I though I could do this using conditional probability and independent trials/bernoulli trials but I am really confused.

let's say I want to find the probability that A wins three games and B wins 1 game and add that to the probability of B wins 3 games and A wins 1 game, but I am not sure of how to do that because B has to win at least 1 game before A wins 2.
If I set $n$ = number of games played would the sample space equal $p^n * (1-p)^n$?
How do I solve this? is there an easier way?

• For a) favourable outcomes are (ABAA, BAAA, BABB, ABBB) – math_noob Oct 23 '15 at 15:55
• yes exactly four games, i know how to do it by calculating the different possibilities, but i have to learn how to do it the right way using probability notation – idknuttin Oct 23 '15 at 16:00
• In "small" problems, often a careful listing of cases will do the job.
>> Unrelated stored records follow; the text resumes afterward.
/-! ### rputAt -/

@[simp] theorem rputAt_pending (f : Fld) (i : Nat) (b : Bool) (s : State) : (rputAt f i b s).pending = s.pending := rfl
@[simp] theorem rputAt_resp (f : Fld) (i : Nat) (b : Bool) (s : State) : (rputAt f i b s).resp = s.resp := rfl
@[simp] theorem rputAt_shadow (f : Fld) (i : Nat) (b : Bool) (s : State) : (rputAt f i b s).shadow = s.shadow := rfl
@[simp] theorem rputAt_stage (f : Fld) (i : Nat) (b : Bool) (s : State) : (rputAt f i b s).stage = s.stage := rfl
@[simp] theorem rputAt_mem (f : Fld) (i : Nat) (b : Bool) (s : State) : (rputAt f i b s).mem = s.mem := rfl
@[simp] theorem rputAt_flash (f : Fld) (i : Nat) (b : Bool) (s : State) : (rputAt f i b s).flash = s.flash := rfl
@[simp] theorem rputAt_sec (f : Fld) (i : Nat) (b : Bool) (s : State) : (rputAt f i b s).sec = s.sec := rfl
@[simp] theorem rputAt_loaded (f : Fld) (i : Nat) (b : Bool) (s : State) : (rputAt f i b s).loaded = s.loaded := rfl
@[simp] theorem rputAt_freeCtr (f : Fld) (i : Nat) (b : Bool) (s : State) : (rputAt f i b s).freeCtr = s.freeCtr := rfl
@[simp] theorem rputAt_tmp (f : Fld) (i : Nat) (b : Bool) (s : State) : (rputAt f i b s).tmp = s.tmp := rfl
@[simp] theorem rputAt_brd (f : Fld) (i : Nat) (b : Bool) (s : State) : (rputAt f i b s).brd = s.brd := rfl
@[simp] theorem rputAt_strm (f : Fld) (i : Nat) (b : Bool) (s : State) : (rputAt f i b s).strm = s.strm := rfl
@[simp] theorem rputAt_fz (f : Fld) (i : Nat) (b : Bool) (s : State) : (rputAt f i b s).fz = s.fz := rfl
@[simp] theorem rputAt_outsF (f : Fld) (i : Nat) (b : Bool) (s : State) : (rputAt f i b s).outsF = s.outsF := rfl
@[simp] theorem rputAt_outs (f : Fld) (i : Nat) (b : Bool) (s : State) : (rputAt f i b s).outs = s.outs := rfl
@[simp] theorem rputAt_mtx (f : Fld) (i : Nat) (b : Bool) (s : State) : (rputAt f i b s).mtx = s.mtx := rfl
@[simp] theorem rputAt_saf (f : Fld) (i : Nat) (b : Bool) (s : State) : (rputAt f i b s).saf = s.saf := rfl
@[simp] theorem rputAt_lea (f : Fld) (i : Nat) (b : Bool) (s : State) : (rputAt f i b s).lea = s.lea := rfl
@[simp] theorem rputAt_yrd (f : Fld) (i : Nat) (b : Bool) (s : State) : (rputAt f i b s).yrd = s.yrd := rfl
@[simp] theorem rputAt_net (f : Fld) (i : Nat) (b : Bool) (s : State) : (rputAt f i b s).net = s.net := rfl
@[simp] theorem rputAt_ua (f : Fld) (i : Nat) (b : Bool) (s : State) : (rputAt f i b s).ua = s.ua := rfl
@[simp] theorem rputAt_bil (f : Fld) (i : Nat) (b : Bool) (s : State) : (rputAt f i b s).bil = s.bil := rfl
@[simp] theorem rputAt_persist (f : Fld) (i : Nat) (b : Bool) (s : State) : (rputAt f i b s).persist = s.persist := rfl
@[simp] theorem rputAt_pwr (f : Fld) (i : Nat) (b : Bool) (s : State) : (rputAt f i b s).pwr = s.pwr := rfl
@[simp] theorem rputAt_fwu (f : Fld) (i : Nat) (b : Bool) (s : State) : (rputAt f i b s).fwu = s.fwu := rfl
@[simp] theorem rputAt_fram (f : Fld) (i : Nat) (b : Bool) (s : State) : (rputAt f i b s).fram = s.fram := rfl
@[simp] theorem rputAt_fuse (f : Fld) (i : Nat) (b : Bool) (s : State) : (rputAt f i b s).fuse = s.fuse := rfl
@[simp] theorem rputAt_mtr (f : Fld) (i : Nat) (b : Bool) (s : State) : (rputAt f i b s).mtr = s.mtr := rfl
@[simp] theorem rputAt_opt (f : Fld) (i : Nat) (b : Bool) (s : State) : (rputAt f i b s).opt = s.opt := rfl
@[simp] theorem rputAt_key (f : Fld) (i : Nat) (b : Bool) (s : State) : (rputAt f i b s).key = s.key := rfl
@[simp] theorem rputAt_legalSeg (f : Fld) (i : Nat) (b : Bool) (s : State) : (rputAt f i b s).legalSeg = s.legalSeg := rfl
@[simp] theorem rputAt_lcd (f : Fld) (i : Nat) (b : Bool) (s : State) : (rputAt f i b s).lcd = s.lcd := rfl
@[simp] theorem rputAt_veh (f : Fld) (i : Nat) (b : Bool) (s : State) : (rputAt f i b s).veh = s.veh := rfl
@[simp] theorem rputAt_hfr (f : Fld) (i : Nat) (b : Bool) (s : State) : (rputAt f i b s).hfr = s.hfr := rfl
@[simp] theorem rputAt_lch (f : Fld) (i : Nat) (b : Bool) (s : State) : (rputAt f i b s).lch = s.lch := rfl
@[simp] theorem rputAt_layDig (f : Fld) (i : Nat) (b : Bool) (s : State) : (rputAt f i b s).layDig = s.layDig := rfl
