-- ==== Sys2Proof/Laws/Ops.lean ====
section
/-!
SUPPORT. What each shared operation does, once: register fields, rows of like things, free values, event-queue entries,
flags with their counters, and an outlet's change of state. Statements about commands cite these.
-/

namespace Sys2Proof.Machine

/-! ### Register fields -/

@[simp] theorem rget_rput_self (f : Fld) (v : Nat) (s : State) : rget (rput f v s) f = v % 2 ^ f.width := by
  simp [rget, rput]

theorem rget_rput_ne (f g : Fld) (v : Nat) (s : State) (h : fkey g ≠ fkey f) : rget (rput f v s) g = rget s g := by
  simp only [rget, rput]
  exact Tbl.get_put_ne _ _ _ _ _ _ h

/-- A register field reads from the register file alone. -/
theorem rget_congr {s t : State} (f : Fld) (h : t.regs = s.regs) : rget t f = rget s f := by simp [rget, h]

theorem rget_rsat_self (f : Fld) (k : Nat) (s : State) (h : rget s f < 2 ^ f.width) :
    rget (rsat f k s) f = min (2 ^ f.width - 1) (rget s f + k) := by
  have : min (2 ^ f.width - 1) (rget s f + k) < 2 ^ f.width := by omega
  simp [rsat, Nat.mod_eq_of_lt this]

theorem rget_rsat_ne (f g : Fld) (k : Nat) (s : State) (h : fkey g ≠ fkey f) : rget (rsat f k s) g = rget s g :=
  rget_rput_ne f g _ s h

@[simp] theorem rget_memWrite (a : Nat) (b : Bytes) (s : State) (r : Fld) : rget (memWrite a b s) r = rget s r := rfl
@[simp] theorem rget_flashWrite (a : Nat) (b : Bytes) (s : State) (r : Fld) : rget (flashWrite a b s) r = rget s r := rfl
@[simp] theorem rget_onOutlet (n : Nat) (f : Outlet → Outlet) (s : State) (r : Fld) : rget (onOutlet n f s) r = rget s r := rfl
@[simp] theorem rget_onCoil (c : Nat) (f : Coil → Coil) (s : State) (r : Fld) : rget (onCoil c f s) r = rget s r := rfl
@[simp] theorem rget_onGroup (g : Nat) (f : Group → Group) (s : State) (r : Fld) : rget (onGroup g f s) r = rget s r := rfl
@[simp] theorem rget_onBus (b : Nat) (f : BusSt → BusSt) (s : State) (r : Fld) : rget (onBus b f s) r = rget s r := rfl
@[simp] theorem rget_onIso (n : Nat) (f : IsoMon → IsoMon) (s : State) (r : Fld) : rget (onIso n f s) r = rget s r := rfl
@[simp] theorem rget_onSIn (i : Nat) (f : SIn → SIn) (s : State) (r : Fld) : rget (onSIn i f s) r = rget s r := rfl
@[simp] theorem rget_onSOut (x : Nat) (f : SOut → SOut) (s : State) (r : Fld) : rget (onSOut x f s) r = rget s r := rfl
@[simp] theorem rget_strmPut (k : Nat) (v : Int) (s : State) (r : Fld) : rget (strmPut k v s) r = rget s r := rfl

@[simp] theorem rget_freeNat (s : State) (g : Fld) : rget (freeNat s).2 g = rget s g := rfl

/-! ### Rows of like things -/

theorem Tab.get_upd_self {α : Type} {n : Nat} (d : α) (v : Vector α n) (i : Nat) (f : α → α) (h : i < n) :
    Tab.get d (Tab.upd v i f) i = f (Tab.get d v i) := by
  simp [Tab.get, Tab.upd, h]

theorem Tab.get_upd_ne {α : Type} {n : Nat} (d : α) (v : Vector α n) (i j : Nat) (f : α → α) (h : j ≠ i) :
    Tab.get d (Tab.upd v i f) j = Tab.get d v j := by
  unfold Tab.get Tab.upd
  by_cases hi : i < n <;> simp [hi]
  split
  · rw [Vector.getElem_set_ne] ; exact fun e => h e.symm
  · rfl

@[simp] theorem outlet_onOutlet_self (n : Nat) (f : Outlet → Outlet) (s : State) (h : n < 4) : outlet (onOutlet n f s) n = f (outlet s n) :=
  Tab.get_upd_self _ _ _ _ h

theorem outlet_onOutlet_ne (n m : Nat) (f : Outlet → Outlet) (s : State) (h : m ≠ n) : outlet (onOutlet n f s) m = outlet s m :=
  Tab.get_upd_ne _ _ _ _ _ h

@[simp] theorem coil_onCoil_self (n : Nat) (f : Coil → Coil) (s : State) (h : n < 64) : coil (onCoil n f s) n = f (coil s n) :=
  Tab.get_upd_self _ _ _ _ h

theorem coil_onCoil_ne (n m : Nat) (f : Coil → Coil) (s : State) (h : m ≠ n) : coil (onCoil n f s) m = coil s m :=
  Tab.get_upd_ne _ _ _ _ _ h

@[simp] theorem group_onGroup_self (n : Nat) (f : Group → Group) (s : State) (h : n < 16) : group (onGroup n f s) n = f (group s n) :=
  Tab.get_upd_self _ _ _ _ h

theorem group_onGroup_ne (n m : Nat) (f : Group → Group) (s : State) (h : m ≠ n) : group (onGroup n f s) m = group s m :=
  Tab.get_upd_ne _ _ _ _ _ h

@[simp] theorem busSt_onBus_self (n : Nat) (f : BusSt → BusSt) (s : State) (h : n < 8) : busSt (onBus n f s) n = f (busSt s n) :=
  Tab.get_upd_self _ _ _ _ h

theorem busSt_onBus_ne (n m : Nat) (f : BusSt → BusSt) (s : State) (h : m ≠ n) : busSt (onBus n f s) m = busSt s m :=
  Tab.get_upd_ne _ _ _ _ _ h

@[simp] theorem isoMon_onIso_self (n : Nat) (f : IsoMon → IsoMon) (s : State) (h : n < 4) : isoMon (onIso n f s) n = f (isoMon s n) :=
  Tab.get_upd_self _ _ _ _ h

theorem isoMon_onIso_ne (n m : Nat) (f : IsoMon → IsoMon) (s : State) (h : m ≠ n) : isoMon (onIso n f s) m = isoMon s m :=
  Tab.get_upd_ne _ _ _ _ _ h

@[simp] theorem sIn_onSIn_self (n : Nat) (f : SIn → SIn) (s : State) (h : n < 24) : sIn (onSIn n f s) n = f (sIn s n) :=
  Tab.get_upd_self _ _ _ _ h

theorem sIn_onSIn_ne (n m : Nat) (f : SIn → SIn) (s : State) (h : m ≠ n) : sIn (onSIn n f s) m = sIn s m :=
  Tab.get_upd_ne _ _ _ _ _ h

@[simp] theorem sOut_onSOut_self (n : Nat) (f : SOut → SOut) (s : State) (h : n < 4) : sOut (onSOut n f s) n = f (sOut s n) :=
  Tab.get_upd_self _ _ _ _ h

theorem sOut_onSOut_ne (n m : Nat) (f : SOut → SOut) (s : State) (h : m ≠ n) : sOut (onSOut n f s) m = sOut s m :=
  Tab.get_upd_ne _ _ _ _ _ h

/-! ### The event queue, flags and their counters -/

/-- An entry of the SAF event queue changes the queue, its overflow counter and the free-value counter. -/
theorem safPostAt_core (t a c d : Nat) (s : State) :
    safPostAt t a c d s = { s with regs := (safPostAt t a c d s).regs, saf := (safPostAt t a c d s).saf,
                                   freeCtr := (safPostAt t a c d s).freeCtr } := by
  unfold safPostAt; split <;> rfl

/-- Setting flags changes their registers, and the SAF event queue where the group has a source. -/
theorem flagSet_core (d : Nat) (f : Fld) (s : State) :
    flagSet d f s = { s with regs := (flagSet d f s).regs, saf := (flagSet d f s).saf, freeCtr := (flagSet d f s).freeCtr } := by
  unfold flagSet; split
  · unfold safPost; rw [safPostAt_core]; rfl
  · rfl

theorem flagSets_core (d : Nat) (fl : List Fld) (s : State) :
    fl.foldl (fun t f => flagSet d f t) s =
      { s with regs := (fl.foldl (fun t f => flagSet d f t) s).regs, saf := (fl.foldl (fun t f => flagSet d f t) s).saf,
               freeCtr := (fl.foldl (fun t f => flagSet d f t) s).freeCtr } := by
  induction fl generalizing s with
  | nil => rfl
  | cons f l ih => simp only [List.foldl_cons]; rw [ih (flagSet d f s), flagSet_core d f s]

theorem raiseData_core (d : Nat) (c : Fld) (fl : List Fld) (s : State) :
    raiseData d c fl s = { s with regs := (raiseData d c fl s).regs, saf := (raiseData d c fl s).saf,
                                  freeCtr := (raiseData d c fl s).freeCtr } := by
  unfold raiseData rsat rput; rw [flagSets_core d fl s]
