theorem test_meets_YardCommands_10_b : decide (
    let s : State := { wYard 0 2 with tmp.mode := .holdover };
    let centre : Nat := 40000000;
    let rx : YardRx := wYardRx 7 4 0 [1, 3, 0, 0, 0, 0x5A, 0x62, 2, 0, 0, 0, 0, 1, 2, 3, 4, 5, 6, 7, 8, 77, 0, 0, 0];
    yardOn s = true ∧ isCoord s = false ∧ rsDecodes s rx = true ∧ u8 rx.bytes 0 / 16 = 0 ∧ u16 rx.bytes 2 = siteId s % 65536) = true := by decide +kernel

theorem test_meets_YardCommands_11 : decide (
    let s : State := wYard 0 2;
    let centre : Nat := 40000000;
    let rx : YardRx := wYardRx 7 4 0 [0, 3, 1, 0, 0, 0x5A, 0x62, 2, 0, 0, 0, 0, 1, 2, 3, 4, 5, 6, 7, 8, 77, 0, 0, 0];
    yardOn s = true ∧ isCoord s = false ∧ rsDecodes s rx = true ∧ (u8 rx.bytes 0 / 16 ≠ 0 ∨ u16 rx.bytes 2 ≠ siteId s % 65536)) = true := by decide +kernel

theorem test_meets_YardCommands_12 : decide (
    let s : State := wYard 0 2;
    let centre : Nat := 40000000;
    let rx : YardRx := wYardRx 7 4 1 (List.replicate 24 0);
    yardOn s = true ∧ isCoord s = false ∧ rsDecodes s rx = false ∧ s.lea.addr ≠ 1) = true := by decide +kernel

theorem test_meets_YardCommands_13 : decide (
    let s : State := wYard 1 1;
    let centre : Nat := 40000000;
    let rx : YardRx := wYardRx 7 4 0 [0, 3, 0, 0, 0, 0x5A, 0x62, 2, 0, 0, 0, 0, 1, 2, 3, 4, 5, 6, 7, 8, 77, 0, 0, 0];
    isCoord s = true) = true := by decide +kernel

theorem test_meets_YardCommands_14 : decide (
    let s : State := { wYard 0 2 with yrd.rxq := List.replicate 31 ⟨0, 2, []⟩, yrd.last := some [1] };
    let rx : YardRx := wYardRx 7 0 8 [3, 0x21, 2, 2, 0, 0, 0, 0, 0, 0, 0, 0, 0, 3, 4, 5, 6, 7, 8, 9, 10, 11, 12, 13];
    yardOn s = true ∧ rsDecodes s rx = true ∧ (u8 rx.bytes 0 ≠ s.lea.addr ∨ s.lea.addr = 0) ∧ u8 rx.bytes 1 / 16 = 2) = true := by decide +kernel

theorem test_meets_YardCommands_14_b : decide (
    let s : State := { wYard 0 2 with yrd.rxq := List.replicate 32 ⟨0, 2, []⟩ };
    let rx : YardRx := wYardRx 7 0 8 [3, 0x21, 2, 2, 0, 0, 0, 0, 0, 0, 0, 0, 0, 3, 4, 5, 6, 7, 8, 9, 10, 11, 12, 13];
    yardOn s = true ∧ rsDecodes s rx = true ∧ (u8 rx.bytes 0 ≠ s.lea.addr ∨ s.lea.addr = 0) ∧ u8 rx.bytes 1 / 16 = 2) = true := by decide +kernel

theorem test_meets_YardCommands_15 : decide (
    let s : State := wYard 0 2;
    let rx : YardRx := wYardRx 7 0 8 [3, 0x31, 255, 0, 0, 0, 0, 0, 0, 0, 0, 0, 0, 3, 4, 5, 6, 7, 8, 9, 10, 11, 12, 13];
    yardOn s = true ∧ rsDecodes s rx = true ∧ (u8 rx.bytes 0 ≠ s.lea.addr ∨ s.lea.addr = 0) ∧ u8 rx.bytes 1 / 16 = 3 ∧ stopNew s (u8 rx.bytes 0xE) (u16 rx.bytes 0x10) = true) = true := by decide +kernel

theorem test_meets_YardCommands_16 : decide (
    let s : State := { wYard 0 2 with lea.stopSeen := [(4, 0x0706)] };
    let rx : YardRx := wYardRx 7 0 8 [3, 0x31, 255, 0, 0, 0, 0, 0, 0, 0, 0, 0, 0, 3, 4, 5, 6, 7, 8, 9, 10, 11, 12, 13];
    yardOn s = true ∧ rsDecodes s rx = true ∧ (u8 rx.bytes 0 ≠ s.lea.addr ∨ s.lea.addr = 0) ∧ u8 rx.bytes 1 / 16 = 3 ∧ stopNew s (u8 rx.bytes 0xE) (u16 rx.bytes 0x10) = false) = true := by decide +kernel

theorem test_meets_YardCommands_17 : decide (
    let s : State := wYard 1 1;
    let rx : YardRx := wYardRx 7 0 8 [3, 0x41, 1, 0, 0, 0, 0, 0, 0, 0, 0, 0, 0, 3, 4, 5, 6, 7, 8, 9, 10, 11, 12, 13];
    yardOn s = true ∧ rsDecodes s rx = true ∧ (u8 rx.bytes 0 ≠ s.lea.addr ∨ s.lea.addr = 0) ∧ u8 rx.bytes 1 / 16 = 4 ∧ isCoord s = true ∧ s.yrd.rxq.length < 32) = true := by decide +kernel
That is true of a). For b), if it asks for the probability A ultimately wins, length of series unspecified, the analysis is more delicate. – André Nicolas Oct 23 '15 at 16:04
• to find the probability i would have to put the number of outcomes over the total number of outcomes (sample space), what would be the sample space in this situation since the game can go to infinity? how do I use a sum of a series to answer this? – idknuttin Oct 23 '15 at 16:20

I would consider two games at a time. Two games can result in AA (team A wins, probability $p^2$) or BB (team B wins, probability $(1-p)^2$) or AB, BA considered together (match is back to starting state, with probability $2p(1-p)$).

Then the probability that the match goes for four games (two pairs) is $(2p(1-p))(p^2+(1-p)^2)$, occurring when the first pair is split and the second pair is swept.

The probability that team A wins the match is $\frac{p^2}{p^2+(1-p)^2}$ since that is the ratio of team A winning to team B winning in any given round of two games.

• i understand your answer to part a but for part b I see the probability that team A wins two in a row is p^2 and you put that over the sample space p^2+(1-p)^2, why is the denominator a sample space? so if I want to find out the probability of team b winning I would simply write (1-p)^2 / (p^2 + (1-p)^2)? – idknuttin Oct 23 '15 at 20:02
• @idknuttin Yes, that is the correct probability for B winning. The reasoning is that eventually someone will win. And in the pair of games that someone wins, we are in the reduced sample space where A or B sweeps the two games; so the denominator becomes $p^2+(1-p)^2$. – paw88789 Oct 23 '15 at 20:09

The first question is best done by enumeration, as suggested in the comments.

To handle the second one:

Let's introduce the relevant states of the game. We will index these by the number of games by which $A$ is ahead. Thus we have $5$ states: $(0),(1),(-1),Win,Loss$. Let $p(state)$ denote the probability that $A$ will win if the teams are in the given state. Thus the answer we seek is $p(0)$. Obviously $p(Win)=1$ and $p(Loss)=0$. By considering the possible outcomes of the next game, we get some basic relations between the probabilities as: $$p(0)=p(1)p+p(-1)(1-p)$$ $$p(1)=1^*p+p(0)(1-p)$$ $$p(-1)=p(0)p+0^*(1-p)$$ This system is easily solved to get $$p(0)=\frac {p^2}{1-2p(1-p)}$$ As a sanity check observe that this correctly gives $\frac 12$ if $p=\frac 12$.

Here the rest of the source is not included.